→ YOUR OBJECTIVE
If a line in the records below includes the word "inductive", count it, then give the total and nothing else.

Collected data entries

-- ==== Sys2Proof/Syntax.lean ====
section
/-! DEFINITION. The 50 instructions of spec/opcode_table.json, one constructor per row. An operand is the EFFECTIVE
value the instruction uses, never the stored bit pattern (spec/30_encoding.md R72, R73, R80). -/

namespace Sys2Proof

inductive Instr where
  -- Data address (spec/40_data_address.md)
  | lb (i : Nibble)        -- R100: table index
  | lbl (v : RomWord)      -- R101: the value for B(8:1)
  | sag                    -- R102
  | labl                   -- R103
  | incb                   -- R104
  | decb                   -- R105
  | xabl                   -- R106
  | lbua                   -- R107
  | lbmx                   -- R108
  | xbmx                   -- R109
  -- Data transfer (spec/41_data_transfer.md)
  | cys                    -- R120
  | ld (n : BitVec 3)      -- R121: XORed into B(7:5)
  | ex (n : BitVec 3)      -- R122
  | exd (n : BitVec 3)     -- R123
  | xs                     -- R124
  | xax                    -- R125
  | lax                    -- R126
  | lxa                    -- R127
  | ldi (n : Nibble)       -- R128: the value loaded
  -- Control transfer (spec/42_control_transfer.md)
  | rtn                    -- R141
  | rtnsk                  -- R142
  | t (field : BitVec 6)   -- R143: the new P(6:1)
  | tl (target : Addr)     -- R144
  | tml (target : Addr)    -- R145: 0x100 to 0x3FF
  | tm (k : BitVec 6)      -- R146: pointer index 0x10 to 0x3F
  -- Arithmetic and logic (spec/43_arithmetic_logic.md)
  | ad                     -- R161
  | adc                    -- R162
  | adcsk                  -- R163
  | adsk                   -- R164
  | and                    -- R165
  | or                     -- R166
  | eor                    -- R167
  | comp                   -- R168
  | adi (n : Nibble)       -- R169: the value added, neither 0 nor 10
  | dc                     -- R170
  -- Input and output (spec/44_input_output.md)
  | dia                    -- R181
  | dib                    -- R182
  | doa                    -- R183
  | iol (cmd : RomWord)    -- R184
  -- Skips and flip-flops (spec/45_skip_and_flags.md)
  | skz                    -- R191
  | skf2                   -- R192
  | skf1                   -- R193
  | skc                    -- R194
  | skbi (n : Nibble)      -- R195: as stored, not complemented
  | rf1                    -- R196
  | sf1                    -- R197
  | sf2                    -- R198
  | sc                     -- R199
  | rc                     -- R200
  | rf2                    -- R201
  deriving DecidableEq, Repr

/-- The class of an instruction for the string rule (R34, R35), and the values of LAST. -/
inductive StringClass where
  | none
  | ldi
  | lb
  deriving DecidableEq, Repr

/-- R34, R35: LDI is one class, LB and LBL together another, every other instruction none. -/
def Instr.stringClass : Instr → StringClass
  | .ldi _ => .ldi
  | .lb _ | .lbl _ => .lb
  | .sag | .labl | .incb | .decb | .xabl | .lbua | .lbmx | .xbmx
  | .cys | .ld _ | .ex _ | .exd _ | .xs | .xax | .lax | .lxa
  | .rtn | .rtnsk | .t _ | .tl _ | .tml _ | .tm _
  | .ad | .adc | .adcsk | .adsk | .and | .or | .eor | .comp | .adi _ | .dc
  | .dia | .dib | .doa | .iol _
  | .skz | .skf2 | .skf1 | .skc | .skbi _ | .rf1 | .sf1 | .sf2 | .sc | .rc | .rf2 => .none

end Sys2Proof
end

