-- ==== Sys2Proof/Tests/Slice0.lean ====
section
/-! SUPPORT. The model's own tests. Expected values come from the worked examples of the instruction rules and from the
vectors V1 to V142 of spec/95_test_vectors.md, words written out from spec/30_encoding.md. The last part shows, for each
statement with hypotheses, states and operands that meet them. -/

namespace Sys2Proof.Tests
open Sys2Proof.Machine

/-! ### WellFormed refuses what has no encoding (R78) -/

theorem test_wf_adi_zero_refused : (Instr.adi 0#4).wf = false := by decide
theorem test_wf_adi_ten_refused : (Instr.adi 10#4).wf = false := by decide
theorem test_wf_tml_below_page_four_refused : (Instr.tml 0x0FF#12).wf = false := by decide
theorem test_wf_tml_above_page_fifteen_refused : (Instr.tml 0x400#12).wf = false := by decide
theorem test_wf_tm_below_table_refused : (Instr.tm 0x0F#6).wf = false := by decide

/-! ### Decoding: every constructor from its word (R71, R72, R73, R74) -/

/-- What the decoder makes of exactly these words. -/
def reads (ws : List RomWord) : Option Instr :=
  match decode ws with
  | .ok (i, []) => some i
  | _ => none

theorem test_decode_data_address :
    reads [0b11000011#8] = some (.lb 3#4) ∧ reads [0b00000000#8, 0b11101111#8] = some (.lbl 0x10#8) ∧
    reads [0b00010011#8] = some .sag ∧ reads [0b00010001#8] = some .labl ∧
    reads [0b00010111#8] = some .incb ∧ reads [0b00011111#8] = some .decb ∧
    reads [0b00011001#8] = some .xabl ∧ reads [0b00000100#8] = some .lbua ∧
    reads [0b00010000#8] = some .lbmx ∧ reads [0b00011000#8] = some .xbmx := by decide

theorem test_decode_data_transfer :
    reads [0b01101111#8] = some .cys ∧ reads [0b00110110#8] = some (.ld 1#3) ∧
    reads [0b00111010#8] = some (.ex 5#3) ∧ reads [0b00101110#8] = some (.exd 1#3) ∧
    reads [0b00000110#8] = some .xs ∧ reads [0b00011010#8] = some .xax ∧
    reads [0b00010010#8] = some .lax ∧ reads [0b00011011#8] = some .lxa ∧
    reads [0b01111100#8] = some (.ldi 3#4) := by decide

theorem test_decode_control_transfer :
    reads [0b00000101#8] = some .rtn ∧ reads [0b00000111#8] = some .rtnsk ∧
    reads [0b10000010#8] = some (.t 0x02#6) ∧ reads [0b01010011#8, 0b01111010#8] = some (.tl 0x37A#12) ∧
    reads [0b00000011#8, 0b11111111#8] = some (.tml 0x3FF#12) ∧ reads [0b11010000#8] = some (.tm 0x10#6) := by decide

theorem test_decode_arithmetic_logic :
    reads [0b00001011#8] = some .ad ∧ reads [0b00001010#8] = some .adc ∧
    reads [0b00001000#8] = some .adcsk ∧ reads [0b00001001#8] = some .adsk ∧
    reads [0b00001101#8] = some .and ∧ reads [0b00001111#8] = some .or ∧
    reads [0b00001100#8] = some .eor ∧ reads [0b00001110#8] = some .comp ∧
    reads [0b01101001#8] = some (.adi 6#4) ∧ reads [0b01101010#8] = some (.adi 5#4) ∧
    reads [0b01100101#8] = some .dc := by decide

theorem test_decode_input_output :
    reads [0b00100111#8] = some .dia ∧ reads [0b00100011#8] = some .dib ∧
    reads [0b00011101#8] = some .doa ∧ reads [0b00011100#8, 0b01000010#8] = some (.iol 0x42#8) := by decide

theorem test_decode_skip_and_flags :
    reads [0b00011110#8] = some .skz ∧ reads [0b00010100#8] = some .skf2 ∧ reads [0b00010110#8] = some .skf1 ∧
    reads [0b00010101#8] = some .skc ∧ reads [0b01001011#8] = some (.skbi 11#4) ∧
    reads [0b00100110#8] = some .rf1 ∧ reads [0b00100010#8] = some .sf1 ∧ reads [0b00100001#8] = some .sf2 ∧
    reads [0b00100000#8] = some .sc ∧ reads [0b00100100#8] = some .rc ∧ reads [0b00100101#8] = some .rf2 := by decide

/-- The only lists that are refused end too soon. -/
theorem test_decode_short_lists_refused :
    reads [] = none ∧ reads [0x00#8] = none ∧ reads [0x1C#8] = none ∧ reads [0x5F#8] = none := by decide

/-- The table's numbering: the second word is bits 15 to 8. -/
theorem test_decode_table_word :
    decodeTableWord 16 0x7A53 = some (.tl 0x37A#12) ∧ decodeTableWord 16 0x421C = some (.iol 0x42#8) ∧
    decodeTableWord 8 0x13 = some .sag ∧ decodeTableWord 8 0x00 = some (.lbl 0xFF#8) := by decide

/-! ### One step of each instruction -/

/-- The state the vectors start from: the words at address `p`, one table word at 0x0C3 and one at 0x0D0 of page 3,
the RAM and the four registers given; everything else as after reset. -/
def start (p : Addr) (words : List RomWord) (a : Nibble) (b : Addr) (ram : Memory 4) : State :=
  let rom := words.zipIdx.foldl (fun m wk => Memory.write m (p + BitVec.ofNat 12 wk.2).toNat wk.1)
    [(0x0C3, 0xDC#8), (0x0D0, 0x40#8)]
  { State.reset with
    rom := rom, p := p, a := a, bu := b.extractLsb' 8 4, bm := b.extractLsb' 4 4, bl := b.extractLsb' 0 4,
    ram := ram, sa := 0x222#12, sb := 0x333#12 }

/-- What `f` sees in the state after one step. -/
def after {α : Type} (f : State → α) (s : State) : Option α :=
  match step s with
  | .next t => some (f t)
  | _ => none

-- R100, V1.
theorem test_lb : after (fun t => (t.p, t.b, t.sa, t.sb, t.last)) (start 0x010 [0xC3] 0 0xFFF []) =
    some (0x011#12, 0x023#12, 0x222#12, 0x011#12, .lb) := by decide
-- V4, second step: an LB after an LBL is ignored, and SB keeps its value.
theorem test_lb_ignored : after (fun t => (t.p, t.b, t.sb, t.last))
    { start 0x012 [0xC3] 0 0x010 [] with last := .lb } = some (0x013#12, 0x010#12, 0x333#12, .lb) := by decide
-- R101, V7.
theorem test_lbl : after (fun t => (t.p, t.b, t.sa, t.sb, t.last)) (start 0x010 [0x00, 0xEF] 0 0xABC []) =
    some (0x012#12, 0x010#12, 0x222#12, 0x333#12, .lb) := by decide
-- V11: the second word is fetched from 0x000.
theorem test_lbl_at_wrap : after (fun t => (t.p, t.b)) (start 0xFFF [0x00, 0xED] 0 0x000 []) =
    some (0x001#12, 0x012#12) := by decide
-- V139: an ignored LBL is passed over whole.
theorem test_lbl_ignored : after (fun t => (t.p, t.b, t.last))
    { start 0x010 [0x00, 0xEF] 0 0x333 [] with last := .lb } = some (0x012#12, 0x333#12, .lb) := by decide
-- R102, V13.
theorem test_sag : after (fun t => (t.sagf, t.b, t.skip)) (start 0x010 [0x13] 0 0x5A3 []) =
    some (true, 0x5A3#12, false) := by decide
-- R103, V19.
theorem test_labl : after (fun t => (t.a, t.b)) (start 0x010 [0x11] 0 0x12C []) = some (0xC#4, 0x12C#12) := by decide
-- R104, V20 and V22.
theorem test_incb_wraps : after (fun t => (t.b, t.skip)) (start 0x010 [0x17] 0 0x04F []) =
    some (0x040#12, true) := by decide
theorem test_incb_to_fifteen : after (fun t => (t.b, t.skip)) (start 0x010 [0x17] 0 0xFFE []) =
    some (0xFFF#12, false) := by decide
-- R105, V23 and V24.
theorem test_decb_wraps : after (fun t => (t.b, t.skip)) (start 0x010 [0x1F] 0 0x040 []) =
    some (0x04F#12, true) := by decide
theorem test_decb_to_zero : after (fun t => (t.b, t.skip)) (start 0x010 [0x1F] 0 0x041 []) =
    some (0x040#12, false) := by decide
-- R106, V25.
theorem test_xabl : after (fun t => (t.a, t.b)) (start 0x010 [0x19] 0x3 0x12C []) = some (0xC#4, 0x123#12) := by decide
-- R107, V27: the word at the address with the old BU.
theorem test_lbua : after (fun t => (t.a, t.b))
    (start 0x010 [0x04] 0x2 0x045 [(0x045, 0x7#4), (0x245, 0x1#4)]) = some (0x7#4, 0x245#12) := by decide
-- V17, second step.
theorem test_lbua_after_sag : after (fun t => (t.a, t.b, t.sagf))
    { start 0x010 [0x04] 0x2 0x5A3 [(0x003, 0x9#4), (0x5A3, 0x1#4)] with sagf := true } =
    some (0x9#4, 0x2A3#12, false) := by decide
-- R108, V28.
theorem test_lbmx : after (fun t => (t.x, t.b)) { start 0x010 [0x10] 0 0x123 [] with x := 0xA#4 } =
    some (0xA#4, 0x1A3#12) := by decide
-- R109, V29.
theorem test_xbmx : after (fun t => (t.x, t.b)) { start 0x010 [0x18] 0 0x123 [] with x := 0xA#4 } =
    some (0x2#4, 0x1A3#12) := by decide

-- R120, V30.
theorem test_cys : after (fun t => (t.a, t.sa)) { start 0x010 [0x6F] 0xF 0 [] with sa := 0x123#12 } =
    some (0x3#4, 0xF12#12) := by decide
-- R121, V33 and V35: the XOR leaves B(8) alone.
theorem test_ld : after (fun t => (t.a, t.b)) (start 0x010 [0x36] 0 0x025 [(0x025, 0x9#4)]) =
    some (0x9#4, 0x035#12) := by decide
theorem test_ld_keeps_bit_eight : after (fun t => (t.a, t.b)) (start 0x010 [0x30] 0 0x1F5 [(0x1F5, 0x4#4)]) =
    some (0x4#4, 0x185#12) := by decide
-- R122, V37: the write goes to the old address.
theorem test_ex : after (fun t => (t.a, t.b, t.ram))
    (start 0x010 [0x3A] 0x4 0x025 [(0x025, 0x9#4), (0x075, 0x1#4)]) =
    some (0x9#4, 0x075#12, [(0x025, 0x4#4), (0x075, 0x1#4)]) := by decide
-- V15, second step: read and write at 0x003, the XOR on the real B.
theorem test_ex_after_sag : after (fun t => (t.a, t.b, t.ram))
    { start 0x010 [0x3E] 0x6 0x5A3 [(0x003, 0x9#4), (0x5A3, 0x1#4)] with sagf := true } =
    some (0x9#4, 0x5B3#12, [(0x003, 0x6#4), (0x5A3, 0x1#4)]) := by decide
-- R123, V38 and V40.
theorem test_exd_wraps : after (fun t => (t.a, t.b, t.ram, t.skip)) (start 0x010 [0x2E] 0x0 0x010 [(0x010, 0x6#4)]) =
    some (0x6#4, 0x00F#12, [(0x010, 0x0#4)], true) := by decide
theorem test_exd_no_skip : after (fun t => (t.a, t.b, t.ram, t.skip)) (start 0x010 [0x28] 0x1 0xF81 [(0xF81, 0x2#4)]) =
    some (0x2#4, 0xFF0#12, [(0xF81, 0x1#4)], false) := by decide
-- R124, V41.
theorem test_xs : after (fun t => (t.sa, t.sb)) (start 0x010 [0x06] 0 0 []) = some (0x333#12, 0x222#12) := by decide
-- R125, V42; R126, V43; R127, V44.
theorem test_xax : after (fun t => (t.a, t.x)) { start 0x010 [0x1A] 0x1 0 [] with x := 0xE#4 } =
    some (0xE#4, 0x1#4) := by decide
theorem test_lax : after (fun t => (t.a, t.x)) { start 0x010 [0x12] 0x1 0 [] with x := 0xE#4 } =
    some (0xE#4, 0xE#4) := by decide
theorem test_lxa : after (fun t => (t.a, t.x)) { start 0x010 [0x1B] 0x1 0 [] with x := 0xE#4 } =
    some (0x1#4, 0x1#4) := by decide
-- R128, V46 and V138.
theorem test_ldi : after (fun t => (t.p, t.a, t.last)) (start 0x010 [0x70] 0x9 0 []) =
    some (0x011#12, 0xF#4, .ldi) := by decide
theorem test_ldi_ignored : after (fun t => (t.p, t.a, t.last)) { start 0x010 [0x7E] 0x7 0 [] with last := .ldi } =
    some (0x011#12, 0x7#4, .ldi) := by decide

-- R141, V54; R142, V56.
theorem test_rtn : after (fun t => (t.p, t.sa, t.sb, t.skip))
    { start 0x010 [0x05] 0 0 [] with sa := 0x005#12, sb := 0x222#12 } =
    some (0x005#12, 0x222#12, 0x005#12, false) := by decide
theorem test_rtnsk : after (fun t => (t.p, t.sa, t.sb, t.skip))
    { start 0x010 [0x07] 0 0 [] with sa := 0x005#12, sb := 0x222#12 } =
    some (0x005#12, 0x222#12, 0x005#12, true) := by decide
-- R143, V58 and V60: at 0xFFF the advanced P is 0x000.
theorem test_t : after (fun t => t.p) (start 0x044 [0x82] 0 0 []) = some 0x042#12 := by decide
theorem test_t_at_wrap : after (fun t => t.p) (start 0xFFF [0xBF] 0 0 []) = some 0x03F#12 := by decide
-- R144, V62.
theorem test_tl : after (fun t => (t.p, t.sa, t.sb)) (start 0x010 [0x53, 0x7A] 0 0 []) =
    some (0x37A#12, 0x222#12, 0x333#12) := by decide
-- R145, V65 and V66.
theorem test_tml : after (fun t => (t.p, t.sa, t.sb)) (start 0x003 [0x01, 0x00] 0 0 []) =
    some (0x100#12, 0x005#12, 0x222#12) := by decide
theorem test_tml_highest : after (fun t => (t.p, t.sa)) (start 0x0FE [0x03, 0xFF] 0 0 []) =
    some (0x3FF#12, 0x100#12) := by decide
-- R146, V67 and V68.
theorem test_tm : after (fun t => (t.p, t.sa, t.sb)) (start 0x001 [0xD0] 0 0 []) =
    some (0x140#12, 0x002#12, 0x222#12) := by decide
theorem test_tm_highest : after (fun t => (t.p, t.sa))
    { start 0x200 [0xFF] 0 0 [] with rom := [(0x0FF, 0xFF#8), (0x200, 0xFF#8)] } =
    some (0x1FF#12, 0x201#12) := by decide

/-- A, C and SKIP after a one-word addition of `m` at 0x020. -/
def sum (w : RomWord) (a m : Nibble) (c : Bool) : Option (Nibble × Bool × Bool) :=
  after (fun t => (t.a, t.c, t.skip)) { start 0x010 [w] a 0x020 [(0x020, m)] with c := c }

→ SOLUTION BELOW
2